Answer to myself for future reference:
Binary is based on Boolean Algebra because it's a base 2 system, and Decimal is a base 10 system that goes from 0-9 instead of 0 or 1 like Binary which is a base 2 system. Computers easily understand binary because its based off on and off states (0 or 1) with 0 being off and 1 being on. Computers use logic gates which are composed of a multitude of transistors that use boolean logic to store data for the computer. Binary makes hardware convenient for computers. Other number systems are used for other purposes different from Binary's purpose. For example, hexadecimal is used to represent numbers that are large in a more simple way that decimal is able to, take the number one million for example,in decimal, it would be 1000000, in binary it would be 11110100001001000000, and in hexadecimal it would be F4240. This is why the Binary number system is based off boolean alegbra and why computers use binary and not other number systems.

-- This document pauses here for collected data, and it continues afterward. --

-- ==== Sys2Proof/Machine/State.lean ====
section
/-! DEFINITION. The state of the block and of its ports, the reasons a step can stop, and reset (10_state.md R30 to R44,
20_memory.md R51 to R53). The block has no memory (R50), so the state has none. -/

namespace Sys2Proof.Machine

/-- One generator context `G[i]` (R30). -/
structure Context where
  s0    : Word
  s1    : Word
  /-- The context holds a constructed generator (R32). -/
  valid : Bool
deriving DecidableEq, Repr

/-- The outcome codes of a response (R180). -/
inductive Status where
  | ok | errIllegal | errReceiver | errUnseeded
deriving DecidableEq, Repr

/-- One response on the response port (R74): the fields of `R` that are not always 0, and the data word `D`. -/
structure Response where
  status : Status
  dv     : Bool
  data   : Word
deriving DecidableEq, Repr

/-- The sequencer's phase (R36). The index of JUMPING(i) is the register `iter`. -/
inductive Phase where
  | idle | jumping | drawing
deriving DecidableEq, Repr

/-- The block, and its ports as their environment drives and reads them. -/
structure State where
  /-- The context file `G[0]` to `G[NCTX-1]` (R30); `NCTX` is its length (log entry 2). -/
  ctxs      : List Context
  /-- The sequencer's phase (R36). -/
  phase     : Phase
  /-- The sequencer's hidden registers (R37). -/
  scratch   : Scratch
  /-- The command port: the commands the host presents, the next one first (R52; log entry 6). -/
  commands  : List Command
  /-- The entropy port: values the environment has set for the next draws (R51, R112; log entry 5). -/
  entropy   : List Word
  /-- MODEL'S OWN: how many free draws were taken, the index of the next `Config.entropy` (log entry 5). -/
  draws     : Nat
  /-- MODEL'S OWN: how often the hidden registers were released, the index of the next `Config.releasedScratch`
  (log entry 4). -/
  releases  : Nat
  /-- The response port: the responses presented and not collected, the oldest first (R53; log entry 7). -/
  responses : List Response
deriving DecidableEq, Repr

/-- Reasons for which the model stops with a fault. -/
inductive Fault where
  /-- Raised by a pass of JUMP or RANGE when the latched index names no context. No state with `State.Inv` gets there;
  safe (log entry 11). -/
  | noContext
deriving DecidableEq, Repr

/-- Reasons for which the model refuses. -/
inductive Refusal where
  /-- Raised by `exec` alone for an instruction without a meaning; no arm does. Safe. -/
  | notModelled (mnemonic : String)
  /-- Raised where a division by zero would be needed, which the spec gives no value (R19, U8). No RANGE command and no
  state with `State.Inv` gets there; safe (log entry 10). -/
  | divisionByZero
deriving DecidableEq, Repr

/-- `NCTX`, the number of contexts (R6, R30). -/
def State.nctx (s : State) : Nat := s.ctxs.length

/-- A context after reset: not valid (R43); its words are unspecified there and 0 here (DESIGN CHOICE, log entry 3). -/
def Context.unseeded : Context := { s0 := 0#64, s1 := 0#64, valid := false }

/-- The block with `n` contexts right after reset, nothing on its ports (R43, R200). -/
def State.resetOf (n : Nat) : State :=
  { ctxs := List.replicate n Context.unseeded, phase := .idle, scratch := Scratch.zero, commands := [], entropy := [],
    draws := 0, releases := 0, responses := [] }

/-- The machine right after reset, with the number of contexts of `Config.nctx` (R43). -/
def State.reset : State := State.resetOf Config.nctx

end Sys2Proof.Machine
end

It is based on how the data is stored. Each piece of data stored in your memory can have only two values. Think of your memory as a number of glasses which can either be empty or full. Which means the data is stored as bunch of 1s and 0s. This is the result of moving from analog systems to digital, analog values can be between 0 and 1. In analog systems for example, you can have 0.25 or 0.7. But since computers became digital, the logic became binary.
It will be really beneficial to research the history of computers and learn how they evolved over time, if you are interested in this topic.

Related

Sign-magnitude and two's compliment

I am doing an assignment and am stuck can anyone please help?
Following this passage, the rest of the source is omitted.